What is expected: Return every line below in which "readRegWord" appears.

[Collected data entries]
-- ==== Sys2Proof/Tests/Slice0.lean ====
section
/-! SUPPORT. The model's own tests. Expected results are from spec/30_encoding.md section 7 and the vectors of
spec/95_test_vectors.md, named at each test; then, for each statement with hypotheses, a concrete case that meets them. -/

namespace Sys2Proof.Tests

open Sys2Proof.Machine

set_option maxRecDepth 20000

/-! ## Helpers -/

/-- Power-up with a sample script and a clock script (spec/95 section 1). -/
def bus (sda scl : List Level) : State := { State.reset with envSda := sda, envScl := scl }

/-- Power-up with a sample script and the clock always free. -/
def freeBus (sda : List Level) : State := bus sda (List.replicate 200 true)

/-- The state after a command. -/
def after (i : Instr) (s : State) : State :=
  match exec i s with
  | .next t => t
  | .fault _ => s
  | .refused _ => s

/-- The state after a step. -/
def stepped (s : State) : State :=
  match step s with
  | .next t => t
  | .fault _ => s
  | .refused _ => s

/-- Sample scripts are written as lists of digits. -/
def bits (ds : List Nat) : List Level := ds.map (· == 1)

/-- Traces as in spec/95 section 1: 11, 10, 1, 0 are the writes `11`, `10`, `01`, `00`; 20 and 21 are `s0`, `s1`;
anything else is `DLY`. -/
def tr (ds : List Nat) : List Event :=
  ds.map fun
    | 11 => .wr true true
    | 10 => .wr true false
    | 1 => .wr false true
    | 0 => .wr false false
    | 20 => .sm false
    | 21 => .sm true
    | _ => .dl

/-- `NOBODY`: every sample 1. -/
def nobody : List Level := List.replicate 90 true

/-! ## Well-formed terms (R84): the one check, at its bound -/

theorem test_scan_F2_is_ill_formed : (Instr.scan 0xF2).wf = false := by decide
theorem test_scan_F1_is_well_formed : (Instr.scan 0xF1).wf = true := by decide

/-! ## Decoding: words written out from R80 to R82 and spec/95 section 3.1 -/

theorem test_decode_start : decode 0b0001_0000_00000000_00000000_00000000#32 = .ok .start := by decide
theorem test_decode_stop : decode 0b0010_0000_00000000_00000000_00000000#32 = .ok .stop := by decide
theorem test_decode_send : decode 0b0011_0000_00000000_00000000_10100101#32 = .ok (.send 0xA5) := by decide
theorem test_decode_read : decode 0b0100_0000_00000000_00000000_00000000#32 = .ok .read := by decide
theorem test_decode_ack : decode 0b0101_0000_00000000_00000000_11111111#32 = .ok (.ack 0xFF) := by decide
theorem test_decode_send_ack : decode 0b0110_0000_00000000_00000000_00000000#32 = .ok .sendAck := by decide
theorem test_decode_send_nack : decode 0b0111_0000_00000000_00000000_00000000#32 = .ok .sendNack := by decide
theorem test_decode_scan : decode 0b1000_0000_11110001_00000000_00000000#32 = .ok (.scan 0xF1) := by decide
theorem test_decode_write_reg :
    decode 0b1001_0000_0_1000010_00000101_11111111#32 = .ok (.writeReg 0x42 0x05 0xFF) := by decide
theorem test_decode_read_reg :
    decode 0b1010_0000_0_1111111_11111111_00000000#32 = .ok (.readReg 0x7F 0xFF) := by decide
theorem test_decode_read_reg_word :
    decode 0b1011_0000_0_1000010_00000101_00000000#32 = .ok (.readRegWord 0x42 0x05) := by decide

theorem test_decode_reserved_opcodes :
    [0x00000000, 0x0FFFFFFF, 0xC0000000, 0xD0000000, 0xE0000000, 0xF0000000, 0xFFFFFFFF].map decode =
      List.replicate 7 (.error .reservedOpcode) := by decide
theorem test_decode_must_be_zero :
    [0x10000001, 0x10010000, 0x11000000, 0x30000100, 0x30010000, 0x80100001, 0x90C205FF, 0x90800000, 0xA0420501,
      0xB1420500].map decode = List.replicate 10 (.error .mustBeZero) := by decide
theorem test_decode_scan_start_too_high :
    [0x80F20000, 0x80FF0000].map decode = List.replicate 2 (.error .scanStartTooHigh) := by decide

/-- The printed words of spec/30 section 7, from the encoder. -/
theorem test_encode_printed_words :
    [encode (.send 0xA5), encode (.ack 7), encode (.scan 0x10), encode (.writeReg 0x42 0x05 0xFF),
      encode (.readReg 0x42 0x05), encode (.readRegWord 0x42 0x05)] =
    [0x300000A5, 0x50000007, 0x80100000, 0x904205FF, 0xA0420500, 0xB0420500] := by decide

theorem test_table_word : decodeTableWord 32 0xB0420500 = some (.readRegWord 0x42 0x05) := by decide

/-- spec/95 section 3.1, the `wire_addr` line. -/
theorem test_wire_addr :
    [wireAddr 0x0A 0, wireAddr 0x42 0, wireAddr 0x42 1, wireAddr 0x7F 1] = [0x14, 0x84, 0x85, 0xFF] := by decide

/-- R87: `ACK` and `ACK 0` are one word; an operand out of range is an error. -/
theorem test_assemble_ack : assembleLine ['A', 'C', 'K'] = .ok (some 0x50000000) := by decide
theorem test_assemble_ack_zero : assembleLine ['A', 'C', 'K', ' ', '0'] = .ok (some 0x50000000) := by decide
theorem test_assemble_write_reg :
    assembleLine ['W', 'R', 'I', 'T', 'E', '_', 'R', 'E', 'G', ' ', '0', 'x', '4', '2', ',', ' ', '5', ',', ' ',
      '2', '5', '5', ' ', ';', 'x'] = .ok (some 0x904205FF) := by decide
theorem test_assemble_send_out_of_range :
    assembleLine ['S', 'E', 'N', 'D', ' ', '3', '0', '0'] = .error .outOfRange := by decide
theorem test_assemble_scan_out_of_range :
    assembleLine ['S', 'C', 'A', 'N', ' ', '0', 'x', 'F', '2'] = .error .outOfRange := by decide

/-! ## The protocol engine -/

/-- V2. -/
theorem test_start_then_stop_trace :
    (after .stop (after .start (freeBus []))).trace = tr [11, 1, 0, 0, 1, 11] := by decide

/-- Section 3.3, `SEND 0x84`. -/
theorem test_send_84_trace :
    (after (.send 0x84) (freeBus [])).trace =
      tr [10, 11, 10, 0, 1, 0, 0, 1, 0, 0, 1, 0, 0, 1, 0, 10, 11, 10, 0, 1, 0, 0, 1, 0] := by decide

/-- Section 3.3: `SEND 0x01` leaves the lines at (1, 0). -/
theorem test_send_01_lines : (after (.send 0x01) (freeBus [])).pinsOut = (true, false) := by decide

/-- Section 3.4: the first sample is bit 7. -/
theorem test_read_first_sample_is_bit_7 :
    (after .read (freeBus (bits [1, 0, 0, 0, 0, 0, 0, 0]))).rxd0 = 0x80 := by decide

/-- The example of R104. -/
theorem test_read_CA :
    (after .read (freeBus (bits [1, 1, 0, 0, 1, 0, 1, 0]))).trace =
      tr [10, 11, 21, 10, 10, 11, 21, 10, 10, 11, 20, 10, 10, 11, 20, 10, 10, 11, 21, 10, 10, 11, 20, 10, 10, 11, 21,
        10, 10, 11, 20, 10] := by decide

/-- Section 3.5: not acknowledged with a description. -/
theorem test_ack_7_nack :
    let t := after (.ack 7) (freeBus (bits [1]))
    (t.ackr, t.err, t.errmsg, t.trace) = (false, true, 7, tr [10, 11, 21, 10]) := by decide

/-- Section 3.5: a failure with no description clears. -/
theorem test_ack_nack_without_description_clears :
    let t := after (.ack 0) ((freeBus (bits [1])).setError true 9)
    (t.ackr, t.err, t.errmsg) = (false, false, 0) := by decide

/-- Section 3.2. -/
theorem test_send_ack_trace : (after .sendAck (freeBus [])).trace = tr [0, 1, 0] := by decide
theorem test_send_nack_trace : (after .sendNack (freeBus [])).trace = tr [10, 11, 10, 0] := by decide

/-! ## The transactions -/

/-- V4: `SCAN 0x10` where only 0x14 is acknowledged: sample 19 is 0. -/
theorem test_scan_finds_14 :
    let t := after (.scan 0x10) (freeBus (List.replicate 18 true ++ [false] ++ List.replicate 53 true))
    (t.scancnt, t.scanlist[0], t.cause, t.err, t.pinsOut) = (1, 0x14, .ok, false, (true, true)) := by decide

/-- V5: nobody; `STATUS` reads `0b00001x00`, here with `x = 0`. -/
theorem test_scan_finds_nobody :
    let t := after (.scan 0x10) ((freeBus nobody).setAckr false)
    (t.scancnt, t.cause, t.errmsg, t.status) = (0, .noDevice, 0, 0b00001000) := by decide

/-- V6: the full trace of `WRITE_REG 0x42, 0x05, 0xFF`, every byte acknowledged. -/
theorem test_write_reg_trace :
    (after (.writeReg 0x42 0x05 0xFF) (freeBus (bits [0, 0, 0, 0]))).trace =
      tr [11, 1, 0] ++
      tr [10, 11, 10, 0, 1, 0, 0, 1, 0, 0, 1, 0, 0, 1, 0, 10, 11, 10, 0, 1, 0, 0, 1, 0] ++ tr [10, 11, 20, 10] ++
      tr [0, 1, 0, 0, 1, 0, 0, 1, 0, 0, 1, 0, 0, 1, 0, 10, 11, 10, 0, 1, 0, 10, 11, 10] ++ tr [10, 11, 20, 10] ++
      tr [10, 11, 10, 10, 11, 10, 10, 11, 10, 10, 11, 10, 10, 11, 10, 10, 11, 10, 10, 11, 10, 10, 11, 10] ++
      tr [10, 11, 20, 10] ++
      tr [0, 1, 0, 0, 1, 0, 0, 1, 0, 0, 1, 0, 0, 1, 0, 0, 1, 0, 0, 1, 0, 0, 1, 0] ++ tr [10, 11, 20, 10] ++
      tr [0, 1, 11] := by decide

/-- Section 3.6: only the terminator's failure survives. -/
theorem test_write_reg_error_is_the_terminators :
    let t := after (.writeReg 0x42 0x05 0xFF) (freeBus (bits [1, 0, 1, 1]))
    let u := after (.writeReg 0x42 0x05 0xFF) (freeBus (bits [1, 1, 1, 0]))
    (t.err, t.errmsg, u.err, u.errmsg) = (true, 4, false, 0) := by decide

/-- Section 3.7: not acknowledged, but the data line moved anyway. -/
theorem test_read_reg_nack :
    let t := after (.readReg 0x42 0x05) (freeBus (bits [0, 0, 1, 0, 0, 1, 1, 1, 1, 0, 0]))
    (t.rxd0, t.err, t.errmsg, delaysOf t.trace) = (0x3C, true, 5, 1) := by decide

/-- V7. -/
theorem test_read_reg_word :
    let t := after (.readRegWord 0x42 0x05)
      (freeBus (bits [0, 0, 0, 0, 0, 1, 1, 1, 1, 0, 0, 1, 0, 1, 0, 0, 1, 1, 1]))
    (t.rxd0, t.rxd1, t.err, (writesOf t.trace).length) = (0x3C, 0xA7, false, 148) := by decide

/-! ## The clock, the step, reset, the registers -/

/-- Section 3.10, row 4: `SEND 0xFF`, the clock held from the fifth write on. -/
theorem test_send_held_at_fifth_write :
    let t := after (.send 0xFF) (bus [] [true, false])
    (t.trace, t.busy, t.pinsOut) = (tr [10, 11, 10, 10, 11], true, (true, true)) := by decide

/-- Section 3.10, row 2: held at first, then released; afterwards as if there had been no pause. -/
theorem test_start_goes_on_when_released :
    let t := stepped (stepped (after .start (bus [] [false, false, true, true])))
    (t.trace, t.busy, t.pinsOut) = (tr [11, 1, 0], false, (false, false)) := by decide

/-- Section 3.10, last row: the delay does not look at the clock. -/
theorem test_delay_does_not_wait :
    let t := after (.readReg 0x42 0x05) (bus (bits [0, 0]) (List.replicate 22 true ++ [false]))
    (t.busy, (writesOf t.trace).length, delaysOf t.trace) = (true, 61, 1) := by decide

/-- P4: an illegal word changes nothing but `CAUSE`. -/
theorem test_step_illegal_word :
    let t := stepped { freeBus [] with port := [0xC0000000] }
    (t.cause, t.trace, t.pinsOut, t.port) = (.illegalCommand, [], (true, true), []) := by decide

/-- P4 and P3: the step takes a legal word from the port and runs it. -/
theorem test_step_runs_presented_word :
    let t := stepped { freeBus [] with port := [0x30000084, 0x50000001] }
    (t.pinsOut, t.port, t.opc, t.latC) = ((false, false), [0x50000001], 3, 0x84) := by decide

/-- R53: a held command is resumed by the step, and the word presented meanwhile waits. -/
theorem test_word_waits_while_busy :
    let t := stepped { after .start (bus [] [false, false]) with port := [0x20000000] }
    (t.busy, t.port) = (true, [0x20000000]) := by decide

/-- Section 3.11: reset after a failed `ACK 7`. -/
theorem test_reset_clears_error_state :
    let t := stepped { after (.ack 7) (freeBus (bits [1])) with rstIn := true }
    (t.err, t.errmsg, t.cause, t.pinsOut, t.trace, t.rstIn) = (false, 0, .ok, (true, true), [], false) := by decide

/-- Section 3.11, last row: reset in the middle of a command, after 40 micro-steps. -/
theorem test_reset_abandons_command :
    let t := microRun 40 { freeBus nobody with port := [0x904205FF] }
    let u := microStep { t with rstIn := true }
    (t.busy, u.busy, u.pinsOut, u.trace, u.err) = (true, false, (true, true), [], false) := by decide

/-- Section 3.12: V7, then `ACK 7` not acknowledged. -/
theorem test_registers_after_read_word_and_ack :
    let t := after (.ack 7) (after (.readRegWord 0x42 0x05)
      (freeBus (bits [0, 0, 0, 0, 0, 1, 1, 1, 1, 0, 0, 1, 0, 1, 0, 0, 1, 1, 1, 1])))
    [0, 1, 2, 3, 4, 13, 14].map t.hostRead = [0b00000010, 0x07, 0x3C, 0xA7, 0, 0b01, 0] := by decide

/-- R33 at the ends of the scan-list range: registers 5 and 12 after all eight candidates of `SCAN 0x10` answered
(section 3.9). -/
theorem test_scan_list_registers :
    let t := after (.scan 0x10) (freeBus (List.replicate 72 false))
    [4, 5, 12, 13, 14].map t.hostRead = [8, 0x10, 0x1E, 0b11, 0] := by decide

/-- The host's fetch: the presented word is the first command run after power-up. -/
theorem test_fetch_word_runs_first :
    (∃ t, step (State.reset.withFetchWord 32 0x80100000) = .next t) ∧
    step (State.reset.withFetchWord 32 0x10000000) =
      exec .start (accept 0x10000000 [] (State.reset.withFetchWord 32 0x10000000)) := ⟨⟨_, rfl⟩, rfl⟩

Response below:
    decode 0b1011_0000_0_1000010_00000101_00000000#32 = .ok (.readRegWord 0x42 0x05) := by decide
      encode (.readReg 0x42 0x05), encode (.readRegWord 0x42 0x05)] =
theorem test_table_word : decodeTableWord 32 0xB0420500 = some (.readRegWord 0x42 0x05) := by decide
    let t := after (.readRegWord 0x42 0x05)
    let t := after (.ack 7) (after (.readRegWord 0x42 0x05)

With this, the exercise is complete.